▶ Supplied data:
:::
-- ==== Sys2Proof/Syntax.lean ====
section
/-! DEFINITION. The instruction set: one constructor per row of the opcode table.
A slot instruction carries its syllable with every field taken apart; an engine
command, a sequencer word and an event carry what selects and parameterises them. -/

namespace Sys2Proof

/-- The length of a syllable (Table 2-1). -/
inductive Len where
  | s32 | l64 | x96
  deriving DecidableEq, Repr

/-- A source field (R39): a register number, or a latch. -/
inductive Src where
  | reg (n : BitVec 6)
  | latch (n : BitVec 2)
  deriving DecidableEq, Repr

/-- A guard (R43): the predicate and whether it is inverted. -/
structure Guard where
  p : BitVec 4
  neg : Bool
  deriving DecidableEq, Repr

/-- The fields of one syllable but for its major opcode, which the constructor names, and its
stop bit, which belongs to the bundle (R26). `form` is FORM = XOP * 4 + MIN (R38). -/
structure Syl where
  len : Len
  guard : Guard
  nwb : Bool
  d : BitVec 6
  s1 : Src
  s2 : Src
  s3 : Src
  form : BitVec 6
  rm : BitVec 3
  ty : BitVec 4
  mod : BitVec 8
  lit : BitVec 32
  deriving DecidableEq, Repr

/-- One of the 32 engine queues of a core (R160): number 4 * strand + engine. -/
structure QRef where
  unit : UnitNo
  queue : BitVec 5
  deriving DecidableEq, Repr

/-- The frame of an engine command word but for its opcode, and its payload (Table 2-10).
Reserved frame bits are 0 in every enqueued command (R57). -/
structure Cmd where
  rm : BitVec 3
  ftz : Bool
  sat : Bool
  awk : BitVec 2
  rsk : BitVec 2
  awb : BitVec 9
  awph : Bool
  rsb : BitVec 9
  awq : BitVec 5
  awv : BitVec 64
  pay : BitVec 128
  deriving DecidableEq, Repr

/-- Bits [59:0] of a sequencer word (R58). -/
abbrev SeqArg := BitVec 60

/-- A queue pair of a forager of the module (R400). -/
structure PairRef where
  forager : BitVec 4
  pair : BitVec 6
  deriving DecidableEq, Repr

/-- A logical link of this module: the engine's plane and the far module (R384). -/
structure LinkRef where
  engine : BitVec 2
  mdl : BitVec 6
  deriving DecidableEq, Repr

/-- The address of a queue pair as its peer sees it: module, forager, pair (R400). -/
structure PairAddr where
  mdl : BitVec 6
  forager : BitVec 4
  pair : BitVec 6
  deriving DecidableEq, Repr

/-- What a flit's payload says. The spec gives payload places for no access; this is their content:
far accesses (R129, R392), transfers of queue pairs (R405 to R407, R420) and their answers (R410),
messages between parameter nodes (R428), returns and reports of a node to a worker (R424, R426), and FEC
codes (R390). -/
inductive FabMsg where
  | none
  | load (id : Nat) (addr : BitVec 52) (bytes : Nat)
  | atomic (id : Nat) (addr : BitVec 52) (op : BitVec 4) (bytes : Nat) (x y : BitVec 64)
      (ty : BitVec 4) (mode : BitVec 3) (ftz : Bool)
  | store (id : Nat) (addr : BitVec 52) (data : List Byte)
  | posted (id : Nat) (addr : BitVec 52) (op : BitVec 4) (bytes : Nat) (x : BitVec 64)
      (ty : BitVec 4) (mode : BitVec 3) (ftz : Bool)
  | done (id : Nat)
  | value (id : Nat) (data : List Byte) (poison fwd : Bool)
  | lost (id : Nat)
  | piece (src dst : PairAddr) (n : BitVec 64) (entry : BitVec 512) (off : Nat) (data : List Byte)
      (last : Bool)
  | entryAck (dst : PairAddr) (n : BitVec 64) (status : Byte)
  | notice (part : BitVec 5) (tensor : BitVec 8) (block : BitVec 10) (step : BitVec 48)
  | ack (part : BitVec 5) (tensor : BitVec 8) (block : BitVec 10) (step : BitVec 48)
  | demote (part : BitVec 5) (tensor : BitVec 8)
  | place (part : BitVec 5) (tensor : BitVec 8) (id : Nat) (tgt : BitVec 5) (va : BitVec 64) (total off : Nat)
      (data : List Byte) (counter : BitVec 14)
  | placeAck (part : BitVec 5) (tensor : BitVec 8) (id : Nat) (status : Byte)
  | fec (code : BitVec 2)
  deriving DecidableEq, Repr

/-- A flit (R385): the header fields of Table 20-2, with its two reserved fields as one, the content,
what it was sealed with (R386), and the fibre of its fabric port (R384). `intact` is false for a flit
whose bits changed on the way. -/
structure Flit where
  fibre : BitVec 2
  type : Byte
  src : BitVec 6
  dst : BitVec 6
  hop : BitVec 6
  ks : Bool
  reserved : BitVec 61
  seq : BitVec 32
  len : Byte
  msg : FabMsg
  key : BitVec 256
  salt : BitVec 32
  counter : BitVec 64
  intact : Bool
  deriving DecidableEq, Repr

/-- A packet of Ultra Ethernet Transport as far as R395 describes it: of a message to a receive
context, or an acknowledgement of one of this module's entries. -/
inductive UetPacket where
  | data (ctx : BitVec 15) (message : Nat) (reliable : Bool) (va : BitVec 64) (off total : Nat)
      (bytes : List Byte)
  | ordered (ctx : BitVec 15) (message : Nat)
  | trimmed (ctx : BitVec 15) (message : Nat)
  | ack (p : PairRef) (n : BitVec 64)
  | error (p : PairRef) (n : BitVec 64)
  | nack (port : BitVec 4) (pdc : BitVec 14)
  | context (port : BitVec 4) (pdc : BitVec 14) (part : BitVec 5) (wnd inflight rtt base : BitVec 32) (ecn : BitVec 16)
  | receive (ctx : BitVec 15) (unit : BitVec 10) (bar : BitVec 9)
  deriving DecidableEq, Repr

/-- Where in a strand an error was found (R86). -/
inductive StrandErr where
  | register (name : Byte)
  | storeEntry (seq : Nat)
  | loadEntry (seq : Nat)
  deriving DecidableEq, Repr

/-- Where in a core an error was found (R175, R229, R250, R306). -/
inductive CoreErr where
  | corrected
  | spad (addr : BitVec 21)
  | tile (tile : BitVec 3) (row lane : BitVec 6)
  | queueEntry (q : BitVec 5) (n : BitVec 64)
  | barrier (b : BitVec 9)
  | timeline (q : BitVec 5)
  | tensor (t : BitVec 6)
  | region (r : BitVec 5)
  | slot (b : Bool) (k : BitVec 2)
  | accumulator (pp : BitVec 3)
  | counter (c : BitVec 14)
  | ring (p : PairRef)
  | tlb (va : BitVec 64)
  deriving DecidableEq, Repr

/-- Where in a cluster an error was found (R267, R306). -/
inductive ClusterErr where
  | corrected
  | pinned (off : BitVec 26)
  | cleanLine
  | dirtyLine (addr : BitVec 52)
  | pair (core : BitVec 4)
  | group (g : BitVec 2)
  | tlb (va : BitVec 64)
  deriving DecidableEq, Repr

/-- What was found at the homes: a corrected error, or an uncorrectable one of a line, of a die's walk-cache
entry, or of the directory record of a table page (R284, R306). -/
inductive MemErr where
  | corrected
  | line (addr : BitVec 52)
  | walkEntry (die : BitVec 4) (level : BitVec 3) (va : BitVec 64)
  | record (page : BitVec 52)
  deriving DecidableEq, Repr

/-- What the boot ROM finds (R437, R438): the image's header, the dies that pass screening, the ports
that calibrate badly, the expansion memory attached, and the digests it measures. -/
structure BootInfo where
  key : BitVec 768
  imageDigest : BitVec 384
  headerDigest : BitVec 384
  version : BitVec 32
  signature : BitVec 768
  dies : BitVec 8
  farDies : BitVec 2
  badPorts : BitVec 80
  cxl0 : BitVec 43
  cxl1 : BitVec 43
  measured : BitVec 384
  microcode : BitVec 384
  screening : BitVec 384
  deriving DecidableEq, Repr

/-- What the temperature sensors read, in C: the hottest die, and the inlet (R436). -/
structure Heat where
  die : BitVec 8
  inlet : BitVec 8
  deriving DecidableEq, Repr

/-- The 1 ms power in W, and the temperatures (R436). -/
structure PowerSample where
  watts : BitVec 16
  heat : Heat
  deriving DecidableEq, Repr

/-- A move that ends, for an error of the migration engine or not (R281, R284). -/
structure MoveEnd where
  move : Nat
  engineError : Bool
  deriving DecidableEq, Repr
:::
Copy each line above where "unit" appears.

▶ Completed task:
  unit : UnitNo
  | receive (ctx : BitVec 15) (unit : BitVec 10) (bar : BitVec 9)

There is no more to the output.